Selama ini kapal-kapal besar seperti KM. Kisik Mas yang berukuran panjang sekitar 109 meter dan bobot sebesar 5000 GT, hanya bisa menurunkan barang melalui Pelabuhan Serui atau Pelabuhan Biak dan diseberangkan ke Kabupaten Waropen dengan menggunakan Kapal Kayu atau Kapal Tradisional. Hal ini mengakibatkan harga barang menjadi mahal.

“Keberhasilan ini tentunya berkat kerja sama dan koordinasi yang sangat baik antara Kantor Unit Penyelenggara Pelabuhan (UPP) Waren dengan Pemerintah Kabupaten Waropen sehingga uji coba sandar kapal pengangkut peti kemas ini bisa berjalan dengan baik di pelabuhan Waren,” terang Nurdin.

Kehadiran kapal dengan ukuran besar yang mengangkut barang maupun penumpang melalui Pelabuhan Waren ini akan mendukung perkembangan ekonomi di wilayah Kabupaten Waropen, Provinsi Papua.

“Kemenhub cq Ditjen Hubla melalui UPP Kelas III Waren berharap dengan hadirnya kapal berukuran besar melaui Pelabuhan Waren akan memberikan manfaat yang besar bagi masyarakat terutama dalam mengurangi disparitas harga atau tingkat kesenjangan kemahalan di Kabupaten Waropen, serta mampu memberi peluang besar bagi banyak pihak termasuk penyerapan tenaga kerja,” ujar Nurdin.
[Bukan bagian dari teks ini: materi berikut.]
/-- The header and the receiver after its 40 bits (R17). What FRAME_HEADER carries is log entry 16. That the watch
counts those 40 bits at this command, that LINE_STUCK comes before LINE_CRC where they reach the limit, and that the
line may be idle in the last of them where the header fails, is log entry 17, and that the header register keeps the five
bytes of a header that fails, and in STORE and LOCKOUT, is log entry 29; all three are the model's choice. -/
def Obligations.HeaderExamination : Prop :=
  (∀ (h : Header) (k : NoticeKind), h.examine = some k ↔
    noticeKind h.kind = some k ∧ 1 ≤ h.sender.toNat ∧ h.sender.toNat ≤ 62 ∧
    (if k = .digest ∨ k = .pace ∨ k = .status then 1 ≤ h.group.toNat ∧ h.group.toNat ≤ 15
      else h.group.toNat ≤ 15) ∧
    (match k with
      | .name => 4 ≤ h.length.toNat ∧ h.length.toNat ≤ 217
      | .service => 16 ≤ h.length.toNat ∧ h.length.toNat ≤ 176 ∧ (h.length.toNat - 16) % 4 = 0
      | .amend => h.length = 9
      | .withdraw | .sweepClose | .clock => h.length = 3
      | .sweepOpen | .dim | .query | .restart => h.length = 1
      | .staff => 3 ≤ h.length.toNat ∧ h.length.toNat ≤ 99
      | .digest => h.length = 16
      | .pace => h.length = 5
      | .status => h.length = 55)) ∧
  (∀ (code : Byte) (k : NoticeKind), noticeKind code = some k ↔
    (code, k) ∈ [((0x01 : Byte), NoticeKind.name), (0x02, .service), (0x03, .amend), (0x04, .withdraw),
      (0x05, .sweepOpen), (0x06, .sweepClose), (0x07, .clock), (0x08, .staff), (0x09, .dim),
      (0x0A, .query), (0x0B, .restart), (0x41, .digest), (0x42, .pace), (0x43, .status)]) ∧
  (∀ (h : Header) (q : Byte), { h with sequence := q }.examine = h.examine) ∧
  (∀ (s : State) (k a g q l : Byte), s.lc.receiver.state = .header →
    ∃ t, exec (.frameHeader k a g q l) s = .next t ∧
      t.lc.receiver.checkRegister = crcFeed s.lc.receiver.checkRegister [k, a, g, q, l] ∧
      (t.lc.receiver.state ≠ .skip → t.lc.receiver.headerRegister = ⟨k, a, g, q, l⟩)) ∧
  ∀ (s : State) (k a g q l : Byte), s.lc.receiver.state = .header →
    (⟨k, a, g, q, l⟩ : Header).examine = none →
    ∀ u, u = s.watchEnd ([k, a, g, q, l].flatMap byteBits) →
    ∃ t, exec (.frameHeader k a g q l) s = .next t ∧
      t.lc.receiver =
        { state := .discard
          headerRegister := ⟨k, a, g, q, l⟩
          checkRegister := crcFeed s.lc.receiver.checkRegister [k, a, g, q, l]
          ones := 0
          remaining := l.toNat
          hunt := s.lc.receiver.hunt } ∧
      Reported u t [.lineCrc] ∧ t.lc.watch = u.lc.watch ∧ t.lc.fifo = s.lc.fifo ∧
      t.lc.ring = s.lc.ring ∧ t.sc = s.sc ∧ t.tb = s.tb ∧ t.co = s.co ∧ t.au = s.au ∧ t.pa = s.pa ∧
      t.bu = s.bu ∧ t.pending = s.pending

/-- What a passing header leads to (R18, R22, R24): SKIP, FOREIGN, STORE with the five bytes in the ring or
in the FIFO, or the loss of the frame to overflow. A chain still due is completed first (log entry 12). The watch has
counted the 40 bits before that, with LINE_STUCK where they reach the limit (R30, log entry 17). What the header
register holds in SKIP, STORE and LOCKOUT is log entry 29. -/
def Obligations.PassingHeaderDecides : Prop :=
  ∀ (s : State) (k a g q l : Byte) (kind : NoticeKind) (r : Receiver) (u : State),
    s.lc.receiver.state = .header →
    (⟨k, a, g, q, l⟩ : Header).examine = some kind →
    r = { s.lc.receiver with
      headerRegister := ⟨k, a, g, q, l⟩
      checkRegister := crcFeed s.lc.receiver.checkRegister [k, a, g, q, l]
      remaining := l.toNat } →
    u = s.watchBits ([k, a, g, q, l].flatMap byteBits) →
    (kind.isBoard = true → g.toNat ≠ s.prof.group →
      exec (.frameHeader k a g q l) s = .next { u with lc := { u.lc with
        receiver := { r with state := .skip, headerRegister := ⟨0, 0, 0, 0, 0⟩ } } }) ∧
    (kind.isBoard = false → kind ≠ .query → kind ≠ .restart → g.toNat ≠ 0 → g.toNat ≠ s.prof.group →
      exec (.frameHeader k a g q l) s = .next { u with lc := { u.lc with
        receiver := { r with state := .foreign } } }) ∧
    ((if kind.isBoard then g.toNat = s.prof.group
        else kind = .query ∨ kind = .restart ∨ g.toNat = 0 ∨ g.toNat = s.prof.group) →
      (s.lc.fifo = [] → s.lc.ring.filling = none → s.lc.ring.used < 24 →
        exec (.frameHeader k a g q l) s = .next { u with lc := { u.lc with
          receiver := { r with state := .store }
          ring := { u.lc.ring with filling := some ⟨false, false, [k, a, g, q, l]⟩ } } }) ∧
      (s.lc.fifo = [] → s.lc.ring.filling = none → 24 ≤ s.lc.ring.used →
        exec (.frameHeader k a g q l) s = .next { u with lc := { u.lc with
          receiver := { r with state := .store }
          fifo := [k, a, g, q, l]
          ring := { u.lc.ring with filling := some ⟨false, false, []⟩ } } }) ∧
      (s.lc.fifo ≠ [] →
        exec (.frameHeader k a g q l) s = .next ({ u with lc := { u.lc with
          receiver := { r with state := .lockout } } }.raise .intakeOverflow)) ∧
      (∀ f, s.lc.fifo = [] → s.lc.ring.filling = some f → f.passed = true →
        ∃ t, exec (.frameHeader k a g q l) s = .next t ∧
          t.lc.receiver = { r with state := .store } ∧ t.lc.watch = u.lc.watch ∧
          t.lc.ring.inWork = u.completeDue.lc.ring.inWork ∧
          t.lc.ring.ready = u.completeDue.lc.ring.ready ∧
          (u.completeDue.lc.ring.used < 24 →
            t.lc.ring.filling = some ⟨false, false, [k, a, g, q, l]⟩ ∧ t.lc.fifo = [])))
Untuk kesiapan uji penyandaran kapal berukuran besar di Pelabuhan Waren, UPP Waren telah melakukan koordinasi selama 10 hari dengan semua pihak terkait, termasuk Pemerintah Kabupaten Waren guna memastikan pelabuhan siap menyandarkan kapal besar dengan baik.

“Keberhasilan Pelabuhan Waren bisa menghadirkan kapal berukuran besar seperti KM Kisik Mas ini menunjukkan bahwa Kementerian Perhubungan cq Direktorat Jenderal Perhubungan Laut sangat peduli atas kelancaran transportasi ke Kabupaten Waropen,” pungkas Nurdin.